老いた魔獣は、もうこの地で見ることは無かった人間と、A.D.1100年の時代においては古風な格好に驚きつつ、アルドに身を任せた。
「あ、ありがとう若いの…」
「どうしたんだじいさん」
「いや、この歳だから体が弱まってな」
「無理はしないほうがいい。よかったら家まで送るけど…」
「それはすまないね、家はすぐそこ…」
言うが否や、老いた魔獣はアルドの腕の中で意識を失ってしまった。
「おい、じいさん!」
アルドの呼びかけに老いた魔獣は答えない。
口元に手をやって、息はあるようだ……とアルドは安堵するが、たしかに顔色が悪く、手足の皮膚もボロボロと、老化だけではない衰えがこの老爺の体を蝕んでいることがうかがえる。
幸い目の前がこの老いた魔獣の家だと自身が言っていたので、アルドは彼を家の中に運び込んだ。

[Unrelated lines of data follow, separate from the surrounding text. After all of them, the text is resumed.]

-- ==== Sys2Proof/Machine/State.lean ====
section
/-! DEFINITION. The state of the block as plain data (10_state.md), its reset value (R43), and the reasons a step can
stop. INVENTORY.md, `## State`, lists every field with its rule and its reset value. -/

namespace Sys2Proof.Machine

/-- One byte space (20_memory.md R60): address and byte pairs in one canonical form, addresses strictly rising and no
entry equal to what an unlisted address reads as (`Memory.wf`, Machine/Ops.lean). -/
abbrev Memory := List Host.Cell

/-- `STATUS` (R32). -/
inductive Status where
  | idle
  | busy
  | done
  | fault
deriving DecidableEq, Repr

/-- `phase` (R26): which SGD sub-decoder runs. -/
inductive Phase where
  | alpha
  | color
deriving DecidableEq, Repr

/-- The fault names of 60_exceptions.md R226. The third and fourth are never raised by this block (R229). -/
inductive FaultName where
  | invalidDimensions
  | corruptData
  | unsupportedConfiguration
  | unsupportedBitDepth
  | streamUnderrun
  | outputOverrun
  | deltaNoBase
  | badCommand
deriving DecidableEq, Repr

/-- What the host can do while the block is not busy (44_host_commands.md R205, R214): write a parameter register
(R33), load bytes of `IN` or `MIX` from an offset on, or write `CMD`. -/
inductive HostAction where
  | setWidth (v : Word)
  | setHeight (v : Word)
  | setOutSize (v : Word)
  | setCsize (v : Word)
  | setInnerLen (v : Word)
  | setSeed (v : Word)
  | setInLen (n : Nat)
  | setMixLen (n : Nat)
  | loadIn (start : Nat) (bytes : List Byte)
  | loadMix (start : Nat) (bytes : List Byte)
  | command (code : Byte)
deriving DecidableEq, Repr

/-- Everything the spec gives the block, and the model's own fields (the last five). -/
structure State where
  /-- `CMD` (R31) -/
  cmd : Byte
  /-- `STATUS` (R32) -/
  status : Status
  /-- `FAULT_CODE` (R32, R226) -/
  faultCode : Byte
  /-- `FAULT_IP` (R32, R236) -/
  faultIp : Nat
  /-- `RESULT` (R34) -/
  result : Word
  /-- `OUT_LEN` (R34) -/
  outLen : Nat
  /-- `WIDTH` (R33) -/
  width : Word
  /-- `HEIGHT` (R33) -/
  height : Word
  /-- `OUT_SIZE` (R33) -/
  outSize : Word
  /-- `CSIZE` (R33) -/
  csize : Word
  /-- `INNER_LEN` (R33) -/
  innerLen : Word
  /-- `SEED` (R33) -/
  seed : Word
  /-- `IN_LEN` (R33) -/
  inLen : Nat
  /-- `MIX_LEN` (R33) -/
  mixLen : Nat
  /-- the space `IN` (R35) -/
  inMem : Memory
  /-- the space `MIX` (R39) -/
  mixMem : Memory
  /-- the space `OUT` (R38) -/
  outMem : Memory
  /-- the history buffer `HB[0]` (R36) -/
  hb0 : Memory
  /-- the history buffer `HB[1]` (R36) -/
  hb1 : Memory
  /-- `MT[0 to 63]` (R28) -/
  mt : Vector Word mtN
  /-- `mti` (R28), 0 to 65 -/
  mti : Nat
  /-- `ip` (R22) -/
  ip : Nat
  /-- `lim` (R23) -/
  lim : Nat
  /-- `x` (R24) -/
  x : Nat
  /-- `plane` (R24) -/
  plane : Fin vspPlanes
  /-- `y` (R24) -/
  y : Nat
  /-- `mask` (R24, R27) -/
  mask : Byte
  /-- `sel` (R25): false is 0, true is 1 -/
  sel : Bool
  /-- `n` of `U-VSP` (R24) -/
  nVsp : Nat
  /-- `b0` (R24) -/
  b0 : Byte
  /-- `b1` (R24) -/
  b1 : Byte
  /-- `op` (R26) -/
  op : Nat
  /-- `phase` (R26) -/
  phase : Phase
  /-- `b` (R26) -/
  b : Byte
  /-- `g` (R26) -/
  g : Byte
  /-- `r` (R26) -/
  r : Byte
  /-- `a` (R26) -/
  a : Byte
  /-- `n` of `U-SGD` (R26) -/
  nSgd : Nat
  /-- the capacities (R7, R210), which no step changes (log 9) -/
  cap : Capacity
  /-- the engine's position: the decoding context of its next fetch (30_encoding.md R90; log 35) -/
  ctx : Context
  /-- `OUT` holds the result of a finished decode job that no later decode command has followed (R214; log 15) -/
  outValid : Bool
  /-- the host's coming actions, oldest first (log 2) -/
  host : List HostAction
  /-- the reset input (70_reset_and_hazards.md R255, R256; log 14) -/
  resetIn : Bool
deriving DecidableEq, Repr

/-- Why the machine stops. Both are the model's own, safe (the model stops where the block's rules give no meaning),
and no reachable state raises them (log 11). -/
inductive Fault where
  /-- Raised by `LIT` and `RAW` when `y >= HEIGHT`: row `y` of the history buffer does not exist (10_state.md R36).
  Safe: R153 fetches these instructions only when `y < HEIGHT`. -/
  | noHistoryRow
  /-- Raised by `C_DELTA` when its base slot does not lie inside `OUT[0 to OUT_SIZE-1]` (10_state.md R38). Safe: every
  slot below `op` was written by a colour instruction, so it lies inside (43_sgd_color.md R193, R196). -/
  | noOutputByte
deriving DecidableEq, Repr

/-- Why a step has no meaning in the model. -/
inductive Refusal where
  /-- Raised by an arm of `exec` whose instruction has no meaning yet; safe. No arm does, so no step is refused. -/
  | notModelled (mnemonic : String)
deriving DecidableEq, Repr

/-- What a step and a meaning answer. -/
abbrev Answer := Host.Outcome State Fault Refusal

/-- The state right after reset: R43 for the persistent state, log 5 for what R43 leaves unspecified. -/
def State.reset : State where
  cmd := 0
  status := .idle
  faultCode := 0
  faultIp := 0
  result := 0
  outLen := 0
  width := 0
  height := 0
  outSize := 0
  csize := 0
  innerLen := 0
  seed := 0
  inLen := 0
  mixLen := 0
  inMem := []
  mixMem := []
  outMem := []
  hb0 := []
  hb1 := []
  mt := Vector.replicate mtN 0
  mti := mtUninitialized
  ip := 0
  lim := 0
  x := 0
  plane := 0
  y := 0
  mask := 0
  sel := false
  nVsp := 0
  b0 := 0
  b1 := 0
  op := 0
  phase := .alpha
  b := 0
  g := 0
  r := 0
  a := 0
  nSgd := 0
  cap := Capacity.unbounded
  ctx := .host
  outValid := false
  host := []
  resetIn := false

end Sys2Proof.Machine
end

アルドは老いた魔獣を簡素なベッドに寝かせ、目が覚めるのを待ちながら思いを巡らせた。
誰かに知らせるべきだろうか?
しかし見ず知らずの人間がいきなり声をかけたら、驚かれたりしないだろうか。
アルドは逡巡したが、やがてあることに思い至った。
そういえば、このアンガルに流れ着いて暮らしていた人間の父娘がいた。
父親はやがて行方が分からなくなったが、娘は今もこのアンガルで暮らしていたはずだ。
娘のほうは旅の道連れとして一緒に過ごした時期があったので良く知っている。
「そうだ、キキョウに話してみよう」
キキョウとは、件の娘の名である。
アルドはアンガルの離れにあるキキョウの住みかに走ろうとしたとき、老いた魔獣が小さくうめいた。
アルドは老いた魔獣の方に向き直る。
「じいさん気が付いたのか」
アルドが老いた魔獣を寝かせたベッドに駆け戻ると、老いた魔獣のかぼそい声が聞こえてきた。
「若いの…わしはもう駄目じゃ……」
「そんな弱気になるなよ」
「いや、若いころからよく汚染区域に足を踏み入れていたから病にかかって、もう治らんのだ」
集落として機能しているアンガルから外れたら、そこはもう地上の汚染によって汚された空気が蔓延した地である。そこに幾度となくガラクタ拾いなどに出かけていれば、肺を侵され病になるのも無理はない。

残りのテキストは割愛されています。